DIRECTIONS
Which of the lines in the listing that follows hold "dropData"? Pull each one out.

GIVEN INFORMATION

-- ==== Sys2Proof/Tests/Slice0.lean ====
section
/-! SUPPORT. The model's own tests: ill-formed terms that WellFormed refuses, words written out from the encodings
of 30_encoding.md, one-step examples of the rules and of 95_test_vectors.md, and for each statement with hypotheses a
concrete case that meets them. -/

namespace Sys2Proof.Tests

open Sys2Proof Sys2Proof.Machine

/-- The reference configuration, whose DATA_CHECK is strict. -/
abbrev strict : Config := Config.reference

/-- The same with DATA_CHECK = none. -/
abbrev unchecked : Config := { Config.reference with dataCheck := .none }

/-- The same with both controllers overridden (93_implementation_defined.md, item 19). -/
abbrev overridden : Config := { Config.reference with ccVolume := 11#7, ccPanic := 120#7 }

/-! ### WellFormed: one ill-formed term for each check -/

theorem test_wf_noteOff_note : wellFormed strict (.noteOff 0#4 128#8 0#8) = false := by decide
theorem test_wf_noteOff_relvel : wellFormed strict (.noteOff 0#4 60#8 128#8) = false := by decide
theorem test_wf_noteOn_note : wellFormed strict (.noteOn 0#4 128#8 1#8) = false := by decide
theorem test_wf_noteOn_vel : wellFormed strict (.noteOn 0#4 60#8 255#8) = false := by decide
theorem test_wf_noteOn_zero : wellFormed unchecked (.noteOn 0#4 60#8 0#8) = false := by decide
theorem test_wf_noteOnV0_note : wellFormed strict (.noteOnV0 0#4 128#8) = false := by decide
theorem test_wf_ccVolume_value : wellFormed strict (.ccVolume 0#4 128#8) = false := by decide
theorem test_wf_ccPanic_value : wellFormed strict (.ccPanic 0#4 128#8) = false := by decide
theorem test_wf_ccPanic_number :
    wellFormed { strict with ccPanic := 7#7 } (.ccPanic 0#4 0#8) = false := by decide
theorem test_wf_ccOther_controller : wellFormed strict (.ccOther 0#4 128#8 0#8) = false := by decide
theorem test_wf_ccOther_value : wellFormed strict (.ccOther 0#4 64#8 128#8) = false := by decide
theorem test_wf_ccOther_volume : wellFormed unchecked (.ccOther 0#4 7#8 0#8) = false := by decide
theorem test_wf_ccOther_panic : wellFormed unchecked (.ccOther 0#4 123#8 0#8) = false := by decide
theorem test_wf_prog_program : wellFormed strict (.prog 0#4 128#8) = false := by decide
theorem test_wf_badData_none : wellFormed unchecked (.dropBadData .noteOn 0#4 255#8 255#8) = false := by decide
theorem test_wf_badData_good : wellFormed strict (.dropBadData .noteOn 0#4 60#8 100#8) = false := by decide
theorem test_wf_badData_prog : wellFormed strict (.dropBadData .programChange 0#4 255#8 1#8) = false := by decide
theorem test_wf_wait_prog : wellFormed strict (.wait .programChange 0#4 (some 1#8)) = false := by decide

/-! ### Words of every constructor, bit by bit from R100 and R163 to R170 -/

theorem test_decode_noteOff :
    decodeMidi strict [0b10000011#8, 0b01000101#8, 0b01000000#8] = .ok (.noteOff 3#4 69#8 64#8) := by decide
theorem test_decode_noteOn :
    decodeMidi strict [0b10011111#8, 0b01111111#8, 0b00000001#8] = .ok (.noteOn 15#4 127#8 1#8) := by decide
theorem test_decode_noteOn_none :
    decodeMidi unchecked [0b10010000#8, 0b11111000#8, 0b10000000#8] = .ok (.noteOn 0#4 248#8 128#8) := by decide
theorem test_decode_noteOnV0 :
    decodeMidi strict [0b10010010#8, 0b01000101#8, 0b00000000#8] = .ok (.noteOnV0 2#4 69#8) := by decide
theorem test_decode_ccVolume :
    decodeMidi strict [0b10110001#8, 0b00000111#8, 0b01000000#8] = .ok (.ccVolume 1#4 64#8) := by decide
theorem test_decode_ccPanic :
    decodeMidi strict [0b10110100#8, 0b01111011#8, 0b00000101#8] = .ok (.ccPanic 4#4 5#8) := by decide
theorem test_decode_ccOther :
    decodeMidi strict [0b10110000#8, 0b01000000#8, 0b01111111#8] = .ok (.ccOther 0#4 64#8 127#8) := by decide
theorem test_decode_overridden :
    decodeMidi overridden [0xB0#8, 11#8, 1#8] = .ok (.ccVolume 0#4 1#8) ∧
      decodeMidi overridden [0xB0#8, 120#8, 1#8] = .ok (.ccPanic 0#4 1#8) ∧
      decodeMidi overridden [0xB0#8, 7#8, 1#8] = .ok (.ccOther 0#4 7#8 1#8) := by decide
theorem test_decode_prog : decodeMidi strict [0b11000101#8, 0b00010000#8] = .ok (.prog 5#4 16#8) := by decide
theorem test_decode_dropData : decodeMidi strict [0b01111110#8] = .ok (.dropData 126#7) := by decide
theorem test_decode_dropA : decodeMidi strict [0b10101001#8] = .ok (.dropA 9#4) := by decide
theorem test_decode_dropD : decodeMidi strict [0b11010110#8] = .ok (.dropD 6#4) := by decide
theorem test_decode_dropE : decodeMidi strict [0b11101111#8] = .ok (.dropE 15#4) := by decide
theorem test_decode_dropSys : decodeMidi strict [0b11110111#8] = .ok (.dropSys 7#4) := by decide
theorem test_decode_dropBadData_second :
    decodeMidi strict [0b10110011#8, 0b00000111#8, 0b10000000#8] =
      .ok (.dropBadData .controlChange 3#4 7#8 128#8) := by decide
theorem test_decode_dropBadData_prog :
    decodeMidi strict [0b11000011#8, 0b10000001#8, 0b00000001#8] =
      .ok (.dropBadData .programChange 3#4 129#8 0#8) := by decide
theorem test_decode_wait : decodeMidi strict [0b10000001#8] = .ok (.wait .noteOff 1#4 none) := by decide
theorem test_decode_wait_prog : decodeMidi strict [0b11000101#8] = .ok (.wait .programChange 5#4 none) := by decide
theorem test_decode_rawSample : decodeRaw [0b00010000#8, 0b11111111#8] = .ok (.rawSample 16#8 255#8) := by decide
theorem test_decode_raw_short : decodeRaw [0b00010000#8] = .error .shortRead := by decide
/-- The 24-bit word of the table's NOTE_OFF row, byte 0 at the top. -/
theorem test_table_noteOff : decodeTableWord 24 0x834540 = some (.noteOff 3#4 69#8 64#8) := by decide
theorem test_table_prog : decodeTableWord 16 0xC510 = some (.prog 5#4 16#8) := by decide
theorem test_table_dropSys : decodeTableWord 8 0xF8 = some (.dropSys 8#4) := by decide

/-! ### Small states -/

/-- The MIDI path running in its parse phase, with these bytes in PBUF. -/
def midi (bs : List Byte) : State :=
  { State.reset with
    mode := .midi, runState := .running, linkOpen := true, sinkOpen := true, ing := .parse, pbuf := bs }

/-- A finite link. -/
abbrev finite (bs : List Byte) : Link := { bytes := bs, free := none }

/-- The raw path running, with these bytes on the link and these draws. -/
def raw (bs : List Byte) (ds : List ReadDraw) : State :=
  { State.reset with
    mode := .rawAudio, runState := .running, linkOpen := true, sinkOpen := true, link := finite bs,
    readDraws := ds }

/-- The probe under way, with these bytes collected. -/
def probing (bs : List Byte) : State :=
  { State.reset with runState := .probing, linkOpen := true, probeBuf := bs }

/-- About to open the sink. -/
def starting (m : Mode) : State := { State.reset with runState := .starting, linkOpen := true, mode := m }

/-- The outcome's state, or the state given where it has none. -/
def after (o : Host.Outcome State Fault Refusal) (s : State) : State :=
  match o with
  | .next t => t
  | .fault _ => s
  | .refused _ => s

/-- A slot that holds a note. -/
def held (note : Byte) (est : Est) (env : F64) : Voice :=
  { voiceNoteOn note 127#8 Voice.reset with est := est, env := env }

/-! ### One step at a time -/

theorem test_noteOff_matches :
    (after (exec (.noteOff 0#4 60#8 9#8)
      { midi [] with voices := [held 60#8 .sustain fONE, held 61#8 .sustain fONE] }) (midi [])).voices =
      [{ held 60#8 .release fONE with rsl := fONE }, held 61#8 .sustain fONE] := by decide +kernel
/-- R231's example: the ninth note steals slot 0. -/
theorem test_noteOn_steals :
    ((after (exec (.noteOn 0#4 68#8 100#8) { midi [] with voices := [held 60#8 .release fONE, held 61#8 .attack fONE] })
      (midi [])).voices.map (fun v => v.note)) = [68#8, 61#8] := by decide
theorem test_noteOn_first_free :
    ((after (exec (.noteOn 5#4 68#8 100#8)
      { midi [] with voices := [held 60#8 .attack fONE, Voice.reset, Voice.reset] }) (midi [])).voices.map
        (fun v => (v.note, v.active))) = [(60#8, true), (68#8, true), (0#8, false)] := by decide
theorem test_noteOnV0_releases :
    ((after (exec (.noteOnV0 0#4 60#8) { midi [] with voices := [held 60#8 .attack fZERO] }) (midi [])).voices.map
      (fun v => v.est)) = [.release] := by decide
/-- R233: value 64 gives 0x3FE0204081020408. -/
theorem test_ccVolume_value :
    (after (exec (.ccVolume 0#4 64#8) (midi [])) (midi [])).volume = 0x3FE0204081020408#64 := by decide +kernel
theorem test_ccPanic_kills :
    ((after (exec (.ccPanic 0#4 0#8) { midi [] with voices := [held 60#8 .sustain fONE] }) (midi [])).voices.map
      (fun v => (v.active, v.env, v.est, v.note))) = [(false, fZERO, .sustain, 60#8)] := by decide
theorem test_ccOther_nothing : (after (exec (.ccOther 0#4 64#8 127#8) (midi [])) State.reset) = midi [] := by
  decide
theorem test_prog_bytes :
    (after (exec (.prog 0#4 9#8) (midi [0xC0#8, 9#8, 1#8])) State.reset) = midi [1#8] := by decide
theorem test_dropData_byte : (after (exec (.dropData 1#7) (midi [1#8, 2#8])) State.reset) = midi [2#8] := by
  decide
theorem test_dropBadData_byte :
    (after (exec (.dropBadData .noteOn 0#4 0xF8#8 0#8) (midi [0x90#8, 0xF8#8, 0#8])) State.reset) =
      midi [0xF8#8, 0#8] := by decide
theorem test_wait_keeps :
    (after (exec (.wait .noteOn 0#4 none) (midi [0x90#8])) State.reset) = { midi [0x90#8] with ing := .read } := by
  decide
/-- R273: F0 FF is −16; R274: 00 80 is filtered. -/
theorem test_rawSample_value :
    (after (exec (.rawSample 0xF0#8 0xFF#8) (raw [] [])) State.reset).rawBlock = [-16] := by decide
theorem test_rawSample_noise :
    (after (exec (.rawSample 0x00#8 0x80#8) (raw [] [])) State.reset).rawBlock = [0] := by decide
theorem test_linkOpen_auto :
    let t := after (exec .linkOpen { State.reset with openDraws := [.ok] }) State.reset
    (t.runState, t.linkOpen, t.mode) = (.probing, true, .undecided) := by decide
theorem test_linkOpen_fails :
    let t := after (exec .linkOpen { State.reset with openDraws := [.fail] }) State.reset
    (t.runState, t.linkOpen, t.faultCause) = (.failed, false, 1#8) := by decide
/-- R140's example. -/
theorem test_probeRead_appends :
    (after (exec .probeRead { probing [0x90#8] with link := finite [0x40#8, 0x64#8, 1#8], readDraws := [.ok 2] })
      State.reset).probeBuf = [0x90#8, 0x40#8, 0x64#8] := by decide
theorem test_windowExpire_latch :
    (after (exec .windowExpire (probing [])) State.reset).windowExpired = true := by decide
theorem test_classify_raw :
    let t := after (exec .classify { probing [0x00#8, 0xFF#8, 0x00#8] with windowExpired := true }) State.reset
    (t.mode, t.probeBuf, t.runState) = (.rawAudio, [], .starting) := by decide
theorem test_sinkOpen_raw_rate :
    (after (exec .sinkOpen { starting .rawAudio with openDraws := [.ok] }) State.reset).calls =
      [.openSink 8000 1 8 0] := by decide
/-- R160's example. -/
theorem test_ingestRead_appends :
    let t := after (exec .ingestRead
      { midi [0x90#8] with ing := .read, link := finite [0x3C#8, 0x64#8], readDraws := [.ok 4] }) State.reset
    (t.pbuf, t.ing, t.link) = ([0x90#8, 0x3C#8, 0x64#8], .parse, finite []) := by decide
/-- R71: past the bytes listed, an unbounded link goes on, each byte once. -/
theorem test_ingestRead_unbounded :
    let t := after (exec .ingestRead
      { midi [] with ing := .read, link := { bytes := [1#8], free := some 5 }, readDraws := [.ok 3] }) State.reset
    (t.pbuf, t.link) = ([1#8, Config.freeByte 5, Config.freeByte 6], { bytes := [], free := some 7 }) := by rfl
/-- R162's example, its first step. -/
theorem test_parseApply_drops :
    (after (exec .parseApply (midi [0xFE#8, 0x90#8, 0x3C#8, 0x64#8])) State.reset) =
      midi [0x90#8, 0x3C#8, 0x64#8] := by decide
/-- R238's example. -/
theorem test_generate_block :
    (after (exec (.generate 10) { midi [] with voices := [voiceNoteOn 69#8 127#8 Voice.reset, Voice.reset] })
      State.reset).sink = [[-1228, 245, -2949, 1474, -3686, 3686, -3440, 6881, -1572, 7077]] := by decide +kernel
/-- R245: eight voices clip. -/
theorem test_generate_clips :
    (after (exec (.generate 8) { midi [] with voices := List.replicate 8 (voiceNoteOn 69#8 127#8 Voice.reset) })
      State.reset).sink = [[-9830, 1966, -23592, 11796, -29490, 29490, -27524, 32767]] := by decide +kernel
/-- R270's example. -/
theorem test_rawStep_block :
    (after (exec .rawStep (raw [0x10#8, 0x00#8, 0xF0#8, 0xFF#8, 0x00#8, 0x80#8, 0x20#8, 0x03#8]
      [.ok 2, .ok 2, .ok 2, .ok 2])) State.reset).sink = [[16, 0, -16, -8, 0, 400, 800, 800]] := by decide
/-- R284: a one-byte read gives 0 and loses its byte. -/
theorem test_rawStep_short :
    (after (exec .rawStep (raw [0x10#8, 0x00#8, 0xF0#8, 0xFF#8, 0x00#8, 0x20#8, 0x03#8]
      [.ok 2, .ok 1, .ok 2, .ok 2])) State.reset).sink = [[16, 8, 0, 127, 255, 527, 800, 800]] := by decide
/-- R277's examples on the endpoint grid. -/
theorem test_upsample_endpoint :
    upsample .endpoint [16, -16, 0, 800] 2 = [16, 2, -11, -11, -4, 114, 457, 800] ∧
      upsample .endpoint [100, -101] 4 = [100, 71, 42, 13, -14, -43, -72, -101] := by decide
theorem test_stop_closes :
    let t := after (exec .stop (midi [])) State.reset
    (t.runState, t.stopReq, t.calls, t.faultCause) = (.stopped, true, [.closeSink, .closeLink], 0#8) := by
  decide
theorem test_sinkFault_cause :
    let t := after (exec .sinkFault (midi [])) State.reset
    (t.runState, t.faultCause) = (.failed, 4#8) := by decide
theorem test_step_refuses :
    step { State.reset with cfg := { Config.reference with attackSamples := 0 } } =
      .refused .configNotAdmitted := by rfl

PROBLEM SOLUTION
theorem test_decode_dropData : decodeMidi strict [0b01111110#8] = .ok (.dropData 126#7) := by decide
theorem test_dropData_byte : (after (exec (.dropData 1#7) (midi [1#8, 2#8])) State.reset) = midi [2#8] := by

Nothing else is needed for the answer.